No breach of duty or term if COVID-19 reason
A renter, rental provider, resident of a rooming house or caravan park, rooming house operator, caravan park owner, caravan owner, site owner, site tenant, SDA provider or SDA resident is taken not to have breached a term of an agreement or a duty provision under the Act if:
- the breach occurred before 28 March 2021; and
- they were unable to comply with the term or duty provision because of a COVID 19 reason.
No listing on residential tenancy database if breach because of a COVID-19 reason
A rental provider or database operator must not list a renter on a residential tenancy database where the renter breached the rental agreement before 28 March 2021 by not paying rent because of a COVID-19 reason.

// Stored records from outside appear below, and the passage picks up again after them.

/-- Scopes below the region name a tile, which must exist (R31, R421). -/
def State.scopeBad (s : State) (scope : BitVec 3) (tile : BitVec 16) : Bool := decide (scope.toNat < 3) && !s.tileOk tile

/-- HALT (R474). -/
def execHalt (h : CmdHdr) (scope : BitVec 3) (tile : BitVec 16) (ctx : Bool) (s : State) : Res :=
  .next (s.onCmd h 0x0701 [(0, 1, scope.toNat), (2, 2, tile.toNat), (4, 1, b2n ctx)] fun s =>
    if s.scopeBad scope tile then s.fail h 0x0701 stBadTile tile.toNat
    else s.haltScope h 0x0701 (scopeOf scope (tile.extractLsb' 0 12) (bits tile.toNat 0 4) ctx))

/-- RUN (R476). -/
def execRun (h : CmdHdr) (scope : BitVec 3) (tile : BitVec 16) (ctx : Bool) (s : State) : Res :=
  .next (s.onCmd h 0x0702 [(0, 1, scope.toNat), (2, 2, tile.toNat), (4, 1, b2n ctx)] fun s =>
    if s.scopeBad scope tile then s.fail h 0x0702 stBadTile tile.toNat
    else s.runScope h 0x0702 (scopeOf scope (tile.extractLsb' 0 12) (bits tile.toNat 0 4) ctx))

/-- The context can issue instructions once it is active: it has neither ended, faulted, nor been evicted, and it is loaded. -/
def Ctx.mayIssue (y : Ctx) : Bool := decide (y.phase = .active) || decide (y.phase = .loaded)

/-- STEP n: it needs a halted context; STEP 0 reports the program counter; a context that can issue nothing ends the step at once
(R476). -/
def State.stepCtx (s : State) (h : CmdHdr) (op : BitVec 16) (t : TileId) (c : Bool) (n : Nat) : State :=
  let y := s.ctx t c
  if y.halted = false ∨ y.steps > 0 then s.fail h op stState t.toNat
  else if n = 0 then s.ok h op y.pc.toNat
  else if y.mayIssue then (s.modCtx t c fun y => { y with steps := n }).wait h op (.step t c)
  else s.fail h op stState t.toNat

/-- STEP (R476). -/
def execStep (h : CmdHdr) (tile : BitVec 16) (ctx : Bool) (n : BitVec 32) (s : State) : Res :=
  .next (s.onCmd h 0x0703 [(2, 2, tile.toNat), (4, 1, b2n ctx), (8, 4, n.toNat)] fun s =>
    if s.tileOk tile then s.stepCtx h 0x0703 (tile.extractLsb' 0 12) ctx n.toNat
    else s.fail h 0x0703 stBadTile tile.toNat)

/-! ### The spaces (R478) -/

/-- The domains that a command needs for a tile it names: its cluster's, where the tile exists (R389). -/
def State.tileNeeds (s : State) (tile : BitVec 16) : List Nat :=
  if s.tileOk tile then [domainOf (tile.extractLsb' 0 12)] else []

/-- Writes of si, the program counter and the per-context T_ registers need a context that is halted or not ACTIVE (R478). -/
def Ctx.regsFree (y : Ctx) : Bool := decide (y.phase ≠ .active) || (y.halted && decide (y.steps = 0))

/-- One register of the register view: a T_ register, si, the program counter, a word of a vector register (R478). -/
def State.regView (s : State) (t : TileId) (c : Bool) (a : Nat) : Word :=
  let x := s.tile t
  let y := x.ctx c
  if a < 0x1000 then s.tRead t c a
  else if a < 0x1020 then y.reg (BitVec.ofNat 5 (a - 0x1000))
  else if a = 0x1020 then y.pc
  else if 0x1100 ≤ a ∧ a < 0x1300 then (x.vreg (BitVec.ofNat 5 ((a - 0x1100) / 16))).extractLsb' (64 * (a % 16)) 64
  else 0

/-- A debug write of a T_ register: those of the debug block by their writable fields, the others by R14 (R477, R478). -/
def State.tPoke (s : State) (t : TileId) (c : Bool) (a : Nat) (v : Word) : Option State :=
  if 0x100 ≤ a ∧ a < 0x104 then
    some (s.modTile t fun x => { x with ibp := SMap.put 0 x.ibp (a - 0x100) (v &&& 0xE0000000001FFFF8) })
  else if 0x108 ≤ a ∧ a < 0x10A then
    some (s.modTile t fun x => { x with wp := SMap.put 0 x.wp (a - 0x108) (v &&& 0xFFC00000001FFFFF) })
  else if a = 0x110 then some (s.modTile t fun x => { x with haltOnBrk := v.getLsbD 63, audit := v.getLsbD 62 })
  else s.tWrite t c a v

/-- A debug write of one register; none where it is refused (R478). -/
def State.regPoke (s : State) (t : TileId) (c : Bool) (a : Nat) (v : Word) : Option State :=
  let free := (s.ctx t c).regsFree
  if a < 0x100 then (if free then s.tPoke t c a v else none)
  else if a < 0x1000 then s.tPoke t c a v
  else if a < 0x1020 then
    (if free then some (s.modCtx t c fun y => y.setReg (BitVec.ofNat 5 (a - 0x1000)) v) else none)
  else if a = 0x1020 then
    (if free then some (s.modCtx t c fun y => { y with pc := v &&& ~~~ 7, skipMatch := false }) else none)
  else if 0x1100 ≤ a ∧ a < 0x1300 then
    let r : RegNo := BitVec.ofNat 5 ((a - 0x1100) / 16)
    some (s.modTile t fun x =>
      let n := (x.vreg r).toNat
      let sh := 64 * (a % 16)
      x.setVreg r (BitVec.ofNat 1024 (n - bits n sh 64 * 2 ^ sh + v.toNat * 2 ^ sh)))
  else some s

/-- A read of a scratchpad through the maintenance path: the stored bytes, and whether a word was uncorrectable (R99, R100, R102,
R478). -/
def State.spPeek (s : State) (t : TileId) (a n : Nat) : State × List Byte × Bool :=
  let x := s.tile t
  match x.badWord a n with
  | some w => ((s.countCe t (x.singles a n)).ueSeen t false w 7, x.read a n, true)
  | none => (s.countCe t (x.singles a n), x.read a n, false)

/-- Size of a scratchpad (R77). -/
def spBytes : Nat := 0x200000

/-- Write registers from successive words; the first that is refused ends the writes. -/
def State.regPokes (s : State) (t : TileId) (c : Bool) (a : Nat) : List Word → Option State
  | [] => some s
  | v :: r => match s.regPoke t c a v with
    | some s => s.regPokes t c (a + 1) r
    | none => none

/-- MEM_READ (R424, R478). -/
def execMemRead (h : CmdHdr) (p : DbgMem) (s : State) : Res :=
  let fields := [(0, 1, p.space.toNat), (2, 2, p.tile.toNat), (4, 1, b2n p.ctx), (8, 8, p.addr), (16, 8, p.buf), (24, 4, p.len)]
  let t : TileId := p.tile.extractLsb' 0 12
  .next (s.onCmdNeeds h 0x0704 fields (if p.space = 1 then [] else s.tileNeeds p.tile) fun s =>
    if p.space = 1 then
      s.copyBegin h 0x0704 { srcHost := false, dstHost := true, src := p.addr, dst := p.buf, len := p.len, data := [] }
    else if !s.tileOk p.tile then s.fail h 0x0704 stBadTile p.tile.toNat
    else if p.space = 0 then
      if p.addr + p.len > spBytes then s.fail h 0x0704 stBadAddr
      else
        let r := s.spPeek t p.addr p.len
        (r.1.emit (.write p.buf r.2.1 false)).ok h 0x0704 (p.len + b2n r.2.2 * 2 ^ 32)
    else if p.len % 8 ≠ 0 then s.fail h 0x0704 stField 40
    else
      let l := (List.range (p.len / 8)).flatMap fun i => leBytes 8 (s.regView t p.ctx (p.addr + i)).toNat
      (s.emit (.write p.buf l false)).ok h 0x0704 p.len)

Applications for warrants of possession where possession order made during the moratorium or subject to section 613
If:
- an application for a possession order was made before 25 April 2020 and the possession order was made on or after 29 March 2020; or
- a possession order was made before 29 March 2020 and section 613 of the Act applied to the possession order immediately before that section was repealed,
a rental provider, rooming house operator, caravan park or caravan owner, site owner, SDA provider or mortgagee is not entitled to obtain a warrant of possession under section 7 of the Act and a warrant of possession must not be issued in accordance with section 351 of the Act despite any direction on the possession order.
Notices to vacate for the non-payment of rent
A notice to vacate must not be given for the non payment of rent (or for successive breaches by a site tenant of the duty to pay rent) and any notice given is of no effect if:
- an eligible dispute is referred to VCAT by the Director CAV and the dispute is about a payment related matter; or
- the CDRO issued a notice to the parties and VCAT that the dispute has not been resolve by ADR and on and after 28 March 2021 a payment related application is made to VCAT in respect of eligible dispute.